He promised to make the fight for equality the focus of the rest of his presidency. But without control of Congress, his options seem to be limited to shaming big companies into paying a wage that workers can live on without having to depend on support from the government.

Mr Obama can at least count on the support of Pope Francis, who is shaking up the Roman Catholic world with his focus on the poor.

On November 26, the Pope issued a challenge to global capitalism in the guise of an “apostolic exhortation” named Joy of the Gospels. As is to be expected from the Vatican, the title undersells the content. In it, he denounces the “economy of exclusion and exploitation” that he says kills human life.

Everything in the world today, he writes, comes under the law of survival of the fittest, where the powerful feed upon the powerless: “Human beings are themselves considered consumer goods to be used and then discarded.”
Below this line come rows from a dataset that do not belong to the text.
/-- The hypotheses of SliceAndPreScan can be met, clause by clause. -/
theorem witness_SliceAndPreScan :
    (∃ s : State, ∃ n k : Fin 64, ∃ w : BitVec 64, let i := teWord w; let x := s.thr n k; let at' (j l : Nat) := storeBase n + splitAddr x i j l; (s.issues n k w) ∧ ((teWord w).op = 7) ∧ ((teWord w).num = 0) ∧ (s.splitFault n k i = none) ∧ (∀ j l, j < 7 → l ∈ x.lanes i.pr → s.writable (at' j l) 1) ∧ (∀ j l j' l', j < 7 → j' < 7 → l ∈ x.lanes i.pr → l' ∈ x.lanes i.pr → at' j l = at' j' l' → j = j' ∧ l = l'))
    ∧ (∃ s : State, ∃ n k : Fin 64, ∃ w : BitVec 64, let i := teWord w; let x := s.thr n k; let at' (d l : Nat) := storeBase n + combAddr x i d l; (s.issues n k w) ∧ ((teWord w).op = 7) ∧ ((teWord w).num = 1) ∧ (s.combFault n k i = none) ∧ (∀ d l, d < 7 → l ∈ x.lanes i.pr → s.plain (at' d l) 16))
    ∧ (∃ s : State, ∃ n k : Fin 64, ∃ w : BitVec 64, let i := teWord w; let x := s.thr n k; let m := x.sr i.b; let c := i.func % 16; let A := storeBase n + x.sr i.a; let S := storeBase n + ofSigned 64 (i.imm * 64); (s.issues n k w) ∧ ((teWord w).op = 15) ∧ (1 ≤ m) ∧ (m ≤ 2 ^ 20) ∧ (s.pscanFault n k i = none) ∧ (s.plain A (scanBytes c m)) ∧ (bitAt i.func 4 = true → s.plain S (ceilDiv m 32)))
    ∧ (∃ s : State, ∃ n k : Fin 64, ∃ w : BitVec 64, (s.issues n k w) ∧ ((teWord w).op = 15) ∧ (¬(1 ≤ (s.thr n k).sr (teWord w).b ∧ (s.thr n k).sr (teWord w).b ≤ 2 ^ 20))) :=
  ⟨⟨thr0 { rdy with p := [(1, 1)] }, 0, 0, te2 7 0 0 2 4 5 32 + 0x400000, by exact (have h : ∀ l ∈ (rdy.setP 1 1).lanes 1, ∀ j, j < 7 → (thr0 { rdy with p := [(1, 1)] }).writable (storeBase 0 + splitAddr (rdy.setP 1 1) (teWord (te2 7 0 0 2 4 5 32 + 0x400000)) j l) 1 := (by unfold State.writable State.plain; decide +kernel); have g : ∀ l ∈ (rdy.setP 1 1).lanes 1, ∀ l' ∈ (rdy.setP 1 1).lanes 1, ∀ j, j < 7 → ∀ j', j' < 7 → storeBase 0 + splitAddr (rdy.setP 1 1) (teWord (te2 7 0 0 2 4 5 32 + 0x400000)) j l = storeBase 0 + splitAddr (rdy.setP 1 1) (teWord (te2 7 0 0 2 4 5 32 + 0x400000)) j' l' → j = j' ∧ l = l' := (by decide +kernel); ⟨by unfold State.issues; decide, by decide, by decide, by decide +kernel, fun j l hj hl => h l hl j hj, fun j l j' l' hj hj' hl hl' e => g l hl l' hl' j hj j' hj' e⟩)⟩,
   ⟨thr0 { rdy with p := [(1, 1)] }, 0, 0, te2 7 2 2 2 4 5 512 + 0x400000, by exact (have h : ∀ l ∈ (rdy.setP 1 1).lanes 1, ∀ j, j < 7 → (thr0 { rdy with p := [(1, 1)] }).plain (storeBase 0 + combAddr (rdy.setP 1 1) (teWord (te2 7 2 2 2 4 5 512 + 0x400000)) j l) 16 := (by unfold State.plain; decide +kernel); ⟨by unfold State.issues; decide, by decide, by decide, by decide +kernel, fun j l hj hl => h l hl j hj⟩)⟩,
   ⟨thr0 { rdy with s := [(3, 1)] }, 0, 0, te2 15 0x11 1 2 3 4 64, by unfold State.issues State.plain; decide⟩,
   ⟨thr0 rdy, 0, 0, te2 15 0x11 1 2 3 4 64, by unfold State.issues; decide +kernel⟩⟩

/-- The hypotheses of TreeWalk can be met, clause by clause. -/
theorem witness_TreeWalk :
    (∃ s : State, ∃ n k : Fin 64, ∃ w : BitVec 64, ∃ tmo : Option (Fin 16 × BitVec 32), let i := teWord w; let x := s.thr n k; let steps := (i.imm % 16).toNat + 1; let table := x.sr i.a; let feat (l m : Nat) := (x.sr i.b + (if i.c = i.d then m else x.lane i.c l)) % 2 ^ 64; let node (l j : Nat) := s.nodeAfter n table (feat l) (x.lane i.d l) j; let count (l : Nat) := match tmo with | none => steps | some (j, m) => if bitAt m.toNat l then j.val + 1 else j.val; (s.issues n k w) ∧ ((teWord w).op = 14) ∧ ((teWord w).func = 0) ∧ (∀ j m, tmo = some (j, m) → j.val < steps) ∧ (∀ l j, l ∈ x.lanes i.pr → j < count l → s.nodeFine n x table (feat l (node l j)) (node l j)))
    ∧ (∃ s : State, ∃ n k : Fin 64, ∃ w : BitVec 64, ∃ tmo : Option (Fin 16 × BitVec 32), ∃ l j kd ad, let i := teWord w; let x := s.thr n k; let steps := (i.imm % 16).toNat + 1; let table := x.sr i.a; let feat (l m : Nat) := (x.sr i.b + (if i.c = i.d then m else x.lane i.c l)) % 2 ^ 64; let node (l j : Nat) := s.nodeAfter n table (feat l) (x.lane i.d l) j; (s.issues n k w) ∧ ((teWord w).op = 14) ∧ ((teWord w).func = 0) ∧ (∀ j m, tmo = some (j, m) → j.val < steps) ∧ (tmo = none) ∧ (l ∈ x.lanes i.pr) ∧ (j < steps) ∧ (∀ l' j', l' ∈ x.lanes i.pr → j' < j ∨ (j' = j ∧ l' < l) → s.nodeFine n x table (feat l' (node l' j')) (node l' j')) ∧ (s.nodeFault n x table (feat l (node l j)) (node l j) = some (kd, ad)))
    ∧ (∃ s : State, ∃ n k : Fin 64, ∃ w : BitVec 64, let i := teWord w; let x := s.thr n k; let at' (l : Nat) := teAddr (x.sr i.b) (16 * (x.lane i.a l : Int)); (s.issues n k w) ∧ ((teWord w).op = 14) ∧ ((teWord w).func = 1) ∧ (s.leafFault n k i = none) ∧ (∀ l ∈ x.lanes i.pr, s.plain (at' l) 16)) :=
  ⟨by exact ⟨thr0 { rdy with p := [(1, 1)], s := [(2, 0x020000000000)] }, 0, 0, te2 14 0 1 2 3 1 0 + 0x400000, none, by unfold State.issues; decide, by decide, by decide, fun j m h => (nomatch h), fun l j hl hj => (by have h : l ∈ [0] := hl; have g : j < 1 := hj; have e : j = 0 := (by omega); have e0 : l = 0 := List.mem_singleton.mp h; subst e0; subst e; unfold State.nodeFine State.plain; decide +kernel)⟩,
   by exact ⟨thr0 { rdy with p := [(1, 1)], s := [(2, 0x020000000001)] }, 0, 0, te2 14 0 1 2 3 1 0 + 0x400000, none, 0, 0, 0x12, 0x020000000001, by unfold State.issues; decide, by decide, by decide, fun j m h => (nomatch h), rfl, by decide +kernel, by decide, fun l j hl hj => (by omega), by decide +kernel⟩,
   ⟨thr0 { rdy with p := [(1, 1)], s := [(3, 0x020000000000)] }, 0, 0, te1 14 1 1 2 3 + 0x400000, by unfold State.issues State.plain; decide +kernel⟩⟩

/-- The hypotheses of TeMemoryAccess can be met, clause by clause. -/
theorem witness_TeMemoryAccess :
    (∃ s : State, ∃ n k : Fin 64, ∃ w : BitVec 64, let i := teWord w; let x := s.thr n k; let at' (a : Nat) := elemAddr n i.op i.accBit a; (s.issues n k w) ∧ ((teWord w).isAccess 0 = true) ∧ (s.accessStalls n k (teWord w) = false) ∧ (s.accessFault n k false i = none) ∧ (∀ e ∈ x.elems i, i.inRing e.2.1 = false ∧ s.plain (at' e.2.1) e.2.2))
    ∧ (∃ s : State, ∃ n k : Fin 64, ∃ w : BitVec 64, let i := teWord w; let x := s.thr n k; (s.issues n k w) ∧ ((teWord w).isAccess 0 = true) ∧ (s.accessStalls n k (teWord w) = false) ∧ (s.accessFault n k false i = none) ∧ (i.size ≤ 3) ∧ (∀ e ∈ x.elems i, i.inRing e.2.1 = true))
    ∧ (∃ s : State, ∃ n k : Fin 64, ∃ w : BitVec 64, let i := teWord w; let x := s.thr n k; let at' (a : Nat) := elemAddr n i.op false a; (s.issues n k w) ∧ ((teWord w).isAccess 1 = true) ∧ (s.accessStalls n k (teWord w) = false) ∧ (s.accessFault n k true i = none) ∧ (∀ e ∈ x.elems i, i.inRing e.2.1 = false ∧ s.writable (at' e.2.1) e.2.2))
    ∧ (∃ s : State, ∃ n k : Fin 64, ∃ w : BitVec 64, let i := teWord w; let x := s.thr n k; (s.issues n k w) ∧ ((teWord w).isAccess 1 = true) ∧ (s.accessStalls n k (teWord w) = false) ∧ (s.accessFault n k true i = none) ∧ (i.size ≤ 3) ∧ (∀ e ∈ x.elems i, i.inRing e.2.1 = true ∧ e.2.1 % 64 ≠ 0))
    ∧ (∃ s : State, ∃ n k : Fin 64, ∃ w : BitVec 64, ∃ c slot : Fin 16, let i := teWord w; let x := s.thr n k; (s.issues n k w) ∧ ((teWord w).isAccess 1 = true) ∧ (s.accessStalls n k (teWord w) = false) ∧ (s.accessFault n k true i = none) ∧ (i.op = 8) ∧ (i.size = 2) ∧ (i.accBit = false) ∧ (teAddr (x.sr i.a) i.imm = 0x400000 + c.val * 0x400 + slot.val * 64) ∧ (bitAt (x.sr i.b) 0 = true) ∧ ((s.dmaCh n c).slot = slot) ∧ ((s.dmaCh n c).busy = false) ∧ ((s.dmaCh n c).job.isSome ∨ (s.dmaCh n c).radio = true))
    ∧ (∃ s : State, ∃ n k : Fin 64, ∃ w : BitVec 64, ∃ kind a : Nat, (s.issues n k w) ∧ ((teWord w).isAccess 0 = true) ∧ (s.accessStalls n k (teWord w) = false) ∧ (s.accessFault n k false (teWord w) = some (kind, a)))
    ∧ (∃ s : State, ∃ n k : Fin 64, ∃ w : BitVec 64, ∃ kind a : Nat, (s.issues n k w) ∧ ((teWord w).isAccess 1 = true) ∧ (s.accessStalls n k (teWord w) = false) ∧ (s.accessFault n k true (teWord w) = some (kind, a)))
    ∧ (∃ s : State, ∃ n k : Fin 64, ∃ w : BitVec 64, ∃ kind a : Nat, (s.issues n k w) ∧ ((teWord w).isAccess 2 = true) ∧ (s.atomicFault n k (teWord w) = some (kind, a)))
    ∧ (∃ s : State, ∃ n k : Fin 64, ∃ w : BitVec 64, (s.issues n k w) ∧ (s.accessStalls n k (teWord w) = true) ∧ ((teWord w).isAccess 0 = true))
    ∧ (∃ s : State, ∃ n k : Fin 64, ∃ w : BitVec 64, (s.issues n k w) ∧ (s.accessStalls n k (teWord w) = true) ∧ ((teWord w).isAccess 1 = true))
    ∧ (∃ s : State, ∃ n k : Fin 64, ∃ w : BitVec 64, ∃ a len : Nat, let i := teWord w; let x := s.thr n k; let b := elemAddr n i.op i.accBit a; (s.issues n k w) ∧ ((teWord w).isAccess 0 = true) ∧ (s.accessStalls n k (teWord w) = false) ∧ (s.accessFault n k false i = none) ∧ (x.elems i = [(32, a, len)]) ∧ (i.inRing a = false) ∧ (s.region b ≠ .reserved) ∧ (s.region b ≠ .regSpace) ∧ (s.region (b + len - 1) = s.region b) ∧ (touched s.ms.corr b len = []) ∧ (touched s.ms.uncorr b len ≠ []))
    ∧ (∃ off al : Nat, (off % al ≠ 0))
    ∧ (∃ off : Nat, ∃ al : Nat, (off % al = 0))
    ∧ (∃ s : State, ∃ a al : Nat, (a % al = 0) ∧ (s.region a = .reserved))
    ∧ (∃ s : State, ∃ n k : Fin 64, ∃ w : BitVec 64, let i := teWord w; let x := s.thr n k; let a := teAddr (x.sr i.a) i.imm; (s.issues n k w) ∧ ((teWord w).isAccess 2 = true) ∧ (s.atomicFault n k i = none) ∧ (s.writable a i.atomBytes) ∧ (i.atomOp ≤ 5)) :=
  ⟨⟨thr0 rdy, 0, 0, te1 8 8 1 2 3, by unfold State.issues State.plain; decide⟩,
   ⟨thr0 { rdy with s := [(2, 0x400000)] }, 0, 0, te1 8 8 1 2 3, by unfold State.issues; decide⟩,
   ⟨thr0 rdy, 0, 0, te1 8 9 1 2 3, by unfold State.issues State.writable State.plain; decide⟩,
   ⟨{ thr0 { rdy with job := 1, s := [(2, 0x400004)] } with ms := { dma := [(0, { job := some 1 })] } }, 0, 0, te1 8 9 1 2 3, by unfold State.issues; decide⟩,
   ⟨{ thr0 { rdy with job := 1, s := [(2, 0x400000), (3, 1)] } with ms := { dma := [(0, { job := some 1 })] } }, 0, 0, te1 8 9 1 2 3, 0, 0, by unfold State.issues; decide⟩,
   ⟨thr0 { rdy with s := [(2, 1)] }, 0, 0, te1 8 8 1 2 3, 0x12, 0x021000000001, by unfold State.issues; decide +kernel⟩,
   ⟨thr0 { rdy with s := [(2, 1)] }, 0, 0, te1 8 9 1 2 3, 0x12, 0x021000000001, by unfold State.issues; decide +kernel⟩,
   ⟨thr0 { rdy with s := [(2, 1)] }, 0, 0, te1 10 0x2A 1 2 3, 0x12, 1, by unfold State.issues; decide +kernel⟩,
   ⟨{ thr0 rdy with arr := [(0, { spills := [{ storeLeft := 1, begun := true }] })] }, 0, 0, te1 8 8 1 2 3, by unfold State.issues; decide +kernel⟩,
   ⟨{ thr0 rdy with arr := [(0, { spills := [{ storeLeft := 1, begun := true }] })] }, 0, 0, te1 8 9 1 2 3, by unfold State.issues; decide +kernel⟩,
   ⟨{ thr0 rdy with ms := { uncorr := [storeBase 0] } }, 0, 0, te1 8 8 1 2 3, 0, 4, by dsimp only; unfold State.issues; decide +kernel⟩,
   ⟨1, 4, by decide⟩,
   ⟨4, 4, by decide⟩,
   ⟨up, 0x018000000000, 16, by decide⟩,
   ⟨thr0 { rdy with s := [(2, 0x20000000)] }, 0, 0, te1 10 0x2A 1 2 3, by (unfold State.issues State.writable State.plain; decide)⟩⟩

/-- The hypotheses of TeRemoteAccess can be met, clause by clause. -/
theorem witness_TeRemoteAccess :
    (∃ s : State, ∃ n k : Fin 64, ∃ w : BitVec 64, (s.live = true) ∧ (512 < s.engineOut n + ((s.thr n k).rmtElems (teWord w)).length))
    ∧ (∃ s : State, ∃ n k : Fin 64, ∃ w : BitVec 64, ∃ kind a : Nat, (s.issues n k w) ∧ ((teWord w).op = 11) ∧ (s.engineOut n + ((s.thr n k).rmtElems (teWord w)).length ≤ 512) ∧ (s.rmtFault n k (teWord w) = some (kind, a)))
    ∧ (∃ s : State, ∃ n k : Fin 64, ∃ w : BitVec 64, ∃ a len : Nat, (s.issues n k w) ∧ ((teWord w).op = 11) ∧ (s.engineOut n + 1 ≤ 512) ∧ ((s.thr n k).why = .none) ∧ ((teWord w).func % 4 = 0) ∧ ((s.thr n k).rmtElems (teWord w) = [(32, a, len)]) ∧ (s.rmtFault n k (teWord w) = none) ∧ (s.badReq n k (teWord w) a len = true) ∧ (65536 ∉ (s.thr n k).rmtOut))
    ∧ (∃ s : State, ∃ n k : Fin 64, ∃ w : BitVec 64, ∃ a len : Nat, (s.issues n k w) ∧ ((teWord w).op = 11) ∧ (s.engineOut n + 1 ≤ 512) ∧ ((s.thr n k).rmtElems (teWord w) = [(32, a, len)]) ∧ (s.rmtFault n k (teWord w) = none) ∧ (badGlobal a = false) ∧ (s.reachOk (s.thr n k).slot 0 (teWord w).perm (s.globalChip a) (a % 2 ^ 48) len = false))
    ∧ (∃ s : State, ∃ n k : Fin 64, ∃ w : BitVec 64, let i := teWord w; let x := s.thr n k; (s.remoteIssues n k w) ∧ ((s.thr n k).why = .none) ∧ ((teWord w).func % 4 = 0) ∧ (65536 ∉ (s.thr n k).rmtOut) ∧ (∀ e ∈ x.rmtElems i, s.globalChip e.2.1 = s.chipId ∧ s.plain (e.2.1 % 2 ^ 48) e.2.2))
    ∧ (∃ s : State, ∃ n k : Fin 64, ∃ w : BitVec 64, ∃ a len : Nat, let i := teWord w; (s.remoteIssues n k w) ∧ ((s.thr n k).why = .none) ∧ (65536 ∉ (s.thr n k).rmtOut) ∧ ((s.thr n k).rmtElems (teWord w) = [(32, a, len)]) ∧ (s.globalChip a = s.chipId) ∧ (s.writable (a % 2 ^ 48) len) ∧ (i.func % 4 = 1))
    ∧ (∃ s : State, ∃ n k : Fin 64, ∃ w : BitVec 64, ∃ a len : Nat, let i := teWord w; (s.remoteIssues n k w) ∧ ((s.thr n k).why = .none) ∧ (65536 ∉ (s.thr n k).rmtOut) ∧ ((s.thr n k).rmtElems (teWord w) = [(32, a, len)]) ∧ (s.globalChip a = s.chipId) ∧ (s.writable (a % 2 ^ 48) len) ∧ (i.func % 4 = 2) ∧ (i.atomOp ≤ 5))
    ∧ (∃ s : State, ∃ n k : Fin 64, ∃ w : BitVec 64, ∃ l a len p : Nat, (s.remoteIssues n k w) ∧ ((teWord w).func % 4 ≤ 1) ∧ ((s.thr n k).rmtElems (teWord w) = [(l, a, len)]) ∧ (s.globalChip a ≠ s.chipId) ∧ (s.canReach (s.globalChip a)) ∧ (s.quiet) ∧ (s.usableAlts (s.globalChip a) = [p]) ∧ ((s.destOf (s.globalChip a)).port = none)) :=
  ⟨⟨{ up with net := { reqs := List.replicate 512 { who := .thread 0 0 } } }, 0, 0, te1 11 8 1 2 3, by decide +kernel⟩,
   ⟨thr0 { rdy with s := [(2, 1)] }, 0, 0, te1 11 8 1 2 3, 0x12, 1, by unfold State.issues; decide +kernel⟩,
   ⟨thr0 { rdy with s := [(2, 2 ^ 60)] }, 0, 0, te1 11 8 1 2 3, 2 ^ 60, 4, by unfold State.issues; decide +kernel⟩,
   ⟨thr0 { rdy with slot := 1 }, 0, 0, te1 11 8 1 2 3, 0, 4, by unfold State.issues; decide +kernel⟩,
   ⟨thr0 rdy, 0, 0, te1 11 8 1 2 3, by dsimp only; unfold State.plain State.remoteIssues State.issues; decide +kernel⟩,
   ⟨thr0 { rdy with s := [(2, 0x20000000)] }, 0, 0, te1 11 9 1 2 3, 0x20000000, 4, by dsimp only; unfold State.writable State.remoteIssues State.plain State.issues; decide +kernel⟩,
   ⟨thr0 { rdy with s := [(2, 0x20000000)] }, 0, 0, te1 11 0x2A 1 2 3, 0x20000000, 4, by dsimp only; unfold State.writable State.remoteIssues State.plain State.issues; decide +kernel⟩,
   by exact ⟨{ net1 with te := { thr := [(0, { rdy with s := [(2, 2 ^ 48)] })] } }, 0, 0, te1 11 8 1 2 3, 32, 2 ^ 48, 4, 0, by unfold State.remoteIssues State.issues; decide, by decide, by decide, by decide, ⟨by decide, by decide, by decide, by decide, by decide, by decide, ⟨0, by decide⟩⟩, by unfold State.quiet; decide, by decide, by decide⟩⟩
In case anyone thought he was talking about bad people rather than bad economics, he dismissed the “trickle-down” theories that assume that the wealth of the rich will spread to the poor. They were based on “a crude and naive trust in the goodness of those wielding economic power”.

The Pope’s views have caused outrage in some quarters, especially in America where socialism is a minority creed. But they are hardly a flash of lightning from a blue sky. Having been a conservative priest in his native Argentina at the time of the right-wing military juntas, he had a spiritual conversion that turned him into a champion of the downtrodden. Hence his emergence as the Pope of the poor, living in a hostel, carrying his own suitcase and apparently stepping out at night to comfort the homeless.

Not many politicians in austerity-gripped Europe are ready to stand up for inequality, but there is one who is happy to play the role of anti-Pope. Boris Johnson, Mayor of London, hides his ambition to be prime minister of Britain behind a provocative wit and a haystack of blond hair, apparently coiffed with the kitchen scissors.

Speaking two days after Pope Francis’s anti-capitalist blast, he delivered a lecture in honour of Margaret Thatcher, trumpeting what some politicians on the right may think but dare not say in these days of budget cuts. He crowed over the failure of the European left to seize their chance in the ruins of the 2008 financial crash and referred approvingly to Gordon Gekko, the character in the movie Wall Street who declares “greed is good”.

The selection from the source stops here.